Esta frase, de Miguel Torga, foi encontrada em Lisboa, na Avenida dos Estados Unidos da América, pela Constança, e diz: «A velhice é isto: ou se chora sem motivo, ou os olhos ficam secos de lucidez».

Trata-se de uma frase que Miguel Torga inscreveu no seu Diário, no dia 1 de maio de 1974. Nesse dia, em Coimbra, a população saíra para a rua, a festejar, alegremente, a primeiro Dia do Trabalhador em liberdade. Esse dia foi festejado euforicamente por todo o país. Em Lisboa, a multidão juntou-se na Alameda D. Afonso Henriques, para ouvir Mário Soares e Álvaro Cunhal, regressados do exílio.

Cético com tamanha alegria, Torga segue a multidão e questiona-se: «Há horas que são de todos. Porque não havia aquela de ser também minha? Mas não. Dentro de mim ressoava apenas uma pergunta: Em que oceano de bom senso iria desaguar aquele delírio? Que oculta e avisada abnegação estaria pronta para guiar no caminho da história a cegueira daquela confiança?». E termina esta sua reflexão com a frase pintada na parede, num sentimento simultaneamente de desilusão e clarividência.

A verdade é que, com a idade, nos tornamos mais maduros e, como tal, refletimos sobre a realidade, sobre os outros, sobre o que nos acontece com a utilização de maior consciência de nós e do que nos rodeia. É, portanto, natural que, com o passar do tempo, nos tornemos mais ponderados e mais perspicazes.

Por outro lado, quando chegamos à velhice, perdemos certas capacidades, o que nos fragiliza e nos torna mais sensíveis a questões que durante toda a vida procurámos não valorizar. Às mudanças psicológicas acrescem as mudanças físicas que, tantas vezes, nos surpreendem. Diz Cecília Meireles: «Eu não tinha este rosto de hoje, / (…) // Eu não tinha estas mãos sem força, / tão paradas e frias e mortas; / (…) // – Em que espelho ficou perdida / a minha face?».

Passamos o tempo a tentar ser fortes quando, na realidade, não o somos. Construímos barreiras entre nós e o mundo e colocamos máscaras para que os outros não nos conheçam tal como somos e, assim, não nos reconheçam no que, na realidade, constitui a nossa essência, e que tentamos, a todo o custo, proteger. Somos seres frágeis, desprotegidos, que tentam, a qualquer preço, mostrar-se valentes e destemidos. Há, porém, algumas pessoas que conseguem efetivamente ser fortes, revelando uma coragem física e psicológica diferente de todos os que as rodeiam.
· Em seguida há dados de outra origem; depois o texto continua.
-- ==== Sys2Proof/Machine/Tally.lean ====
section
/-! DEFINITION. The tally (Chapter 19): snapshots, clearing, instruction sampling. The counters themselves are in Ops. -/

namespace Sys2Proof.Machine

/-- The number of tally counters. -/
def tallyN : Nat := 304

/-- Whether a code is defined for counter `n`'s block (Table 19.2). -/
def tallyEvent (n code : Nat) : Bool :=
  let l := if n < 64 then [0, 1, 2, 3, 4, 5, 6, 7, 0x10, 0x11, 0x12]
    else if n < 128 then [0, 1, 2, 3, 4, 5, 0x10, 0x11]
    else if n < 256 then [0, 1, 2, 3, 4, 5, 0x10, 0x11]
    else if n < 288 then [0, 1, 2, 3, 4, 0x10, 0x11]
    else if n < 296 then [0, 1, 2, 3, 4]
    else [0, 1, 2, 3, 4, 0x10]
  l.contains code

/-- TALLY_CLEAR (R516). -/
def State.tallyClear (s : State) (n : Nat) : State := { s with tcnt := s.tcnt.clear n }

/-- TALLY_CLEAR_ALL (R516). -/
def State.tallyClearAll (s : State) : State := { s with tcnt := TallyCnt.init }

/-- What counter `n` reads: its count and its ovf bit. -/
def State.tallyWord (s : State) (n : Nat) : Nat := b2n (s.tcnt.ovf.getLsbD n) * 2 ^ 63 + SMap.get 0 s.tcnt.count n

/-- A carry of counter `n` is logged (R515). -/
def State.carryLog (s : State) (n : Nat) : State :=
  ({ s with tcnt := { s.tcnt with carry := s.tcnt.carry.erase n } } : State).log E.TAL_OVERFLOW n 0 0

/-- TALLY_OVERFLOW (R515): the carry of a counter is logged. Where none waits, a cycle delivers `v` of the selected source, and
carries beyond bit 47. DESIGN CHOICE, log 153. -/
def execTallyOverflow (n : Fin 304) (v : Nat) (s : State) : Result :=
  let d := s.tallyStep n v
  .next (if s.tcnt.carry.contains n.val then s.carryLog n
    else if s.isFlushing = false ∧ 2 ^ 48 ≤ SMap.get 0 s.tcnt.count n + d then
      ({ s with tcnt := s.tcnt.add n d } : State).carryLog n
    else s)

/-! Snapshots (R518 to R520). -/

/-- A snapshot is asked for by the host (0) or the period (1); ignored while one is pending (R519). -/
def State.tallyRequest (s : State) (src : Nat) : State :=
  if s.bit D.TAL_STAT_pending then s
  else { (s.wr D.TAL_STAT_pending 1) with tal := { s.tal with snap := some (src, s.now + 2000) } }

/-- The SNAPSHOT global operation asks for one at `t`: it waits behind a local one (R519). -/
def State.tallyFabric (s : State) (t : Nat) : State :=
  let s1 := s.wr D.TAL_STAT_pending 1
  if s.tal.snap.isSome then { s1 with tal := { s1.tal with next := some t } }
  else { s1 with tal := { s1.tal with snap := some (2, t) } }

/-- TALLY_PERIODIC (R518). -/
def execTallyPeriodic (s : State) : Result := .next (if s.rd D.TAL_SNAPCFG_period = 0 then s else s.tallyRequest 1)

/-- TALLY_LATCH (R518): every counter with its ovf bit, at T. -/
def execTallyLatch (s : State) : Result :=
  if s.tal.snap.isNone ∨ s.tal.latched.isSome then .next s
  else
    let vs := (List.range tallyN).map s.tallyWord
    .next { s with tal := { s.tal with latched := some vs } }

/-- TALLY_GATHER_DONE (R518): the older buffer becomes the newest. -/
def execTallyGatherDone (s : State) : Result :=
  match s.tal.snap, s.tal.latched with
  | some (src, t), some vs =>
    let b := 1 - s.rd D.TAL_SNAPSTAT_buf
    let s1 := vs.zipIdx.foldl (fun a e => a.wr D.TAL_SNAPVAL_value e.1 (512 * b + e.2)) s
    let s2 := (((s1.wr D.TAL_SNAPT_ns t b).wr D.TAL_SNAPSTAT_buf b).wr D.TAL_SNAPSTAT_src src).addWrap D.TAL_SNAPSTAT_gen 1
    let s3 := (s2.wr D.TAL_STAT_pending (b2n s.tal.next.isSome)).log E.TAL_SNAPSHOT 0 0 0
    .next { s3 with tal := { s3.tal with snap := s.tal.next.map (fun t' => (2, t')), next := none, latched := none } }
  | _, _ => .next s

/-! Instruction sampling (R521, R522). -/

/-- Draws the interval to a core's next tagged instruction: 1 to 2^(period + 1) − 1. -/
def State.tagDraw (s : State) (core : Nat) : State :=
  let f := s.fresh
  let n := f.1.toNat % (2 ^ (s.rd D.TAL_TAGCFG_period + 1) - 1)
  { f.2 with tal := { f.2.tal with left := SMap.ins f.2.tal.left core n } }

/-- Writes a sample record at the ring's head; dropped where the ring is full. -/
def State.tagRecord (s : State) (ws : List Nat) : State :=
  let h := s.rd D.TAL_TAGHEAD_index
  if (h + 2 ^ 32 - s.rd D.TAL_TAGTAIL_index) % 2 ^ 32 = 1024 then s.addSat D.TAL_TAGSTAT_dropped 1
  else
    let s1 : State := { s with tal := { s.tal with ring := SMap.ins s.tal.ring (h % 1024) ws } }
    s1.addWrap D.TAL_TAGHEAD_index 1

/-- TAG_SAMPLE_RECORD (R521, R522): an instruction of a core has retired (outcome 0), faulted (1) or been abandoned (2).
The cycles it waited and ran, its memory latency and data source are timing, and free values give them.
DEDUCED, log 154. -/
def State.sample (s : State) (c pc prog priv major outcome ea : Nat) : State :=
  let core := c / 4
  if s.isFlushing ∨ (s.rd D.TAL_TAGCFG_wings).testBit (c / 32) = false then s
  else match SMap.find s.tal.left core with
    | none => s.tagDraw core
    | some (n + 1) => if outcome = 0 then { s with tal := { s.tal with left := SMap.ins s.tal.left core n } } else s
    | some 0 =>
      let f := s.fresh
      let w0 := pc % 2 ^ 24 * 2 ^ 40 + prog % 1024 * 2 ^ 30 + c % 256 * 2 ^ 22 + priv % 4 * 2 ^ 20 + major % 64 * 2 ^ 14 +
        outcome % 8 * 2 ^ 11
      let w2 := f.1.toNat / 2 ^ 12 * 2 ^ 12
      ((f.2.tagRecord [w0, ea % 2 ^ 50, w2, s.now]).tagDraw core).tWing (c / 32) 0x07 1

end Sys2Proof.Machine
end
São pessoas reconhecidamente distintas, líderes natos, que se impõem naturalmente, e são admiradas pelas suas virtudes. Mas, mesmo estas, pela sua natureza humana, acabam por enfraquecer e, na velhice, tornam-se iguais a todos – frágeis, assustados, sós.

É, pois, verdade, como diz Miguel Torga, que a velhice nos faz chorar sem motivo óbvio, apesar de uma longa vida conter sempre motivos, mais ou menos remotos, que podem levar às lágrimas. E, do mesmo modo, a lucidez que se atinge, pelo facto de muito já se ter vivido, sentido, experienciado, também provoca a ausência de lágrimas e a incapacidade para se surpreender com o que de novo acontece ou para se deslumbrar com euforias efémeras.

Valorizar os nossos velhos, mais do que reconhecer o passado, é, no fundo, valorizarmo-nos a nós próprios e ao nosso futuro, num diálogo permanente, mas silencioso.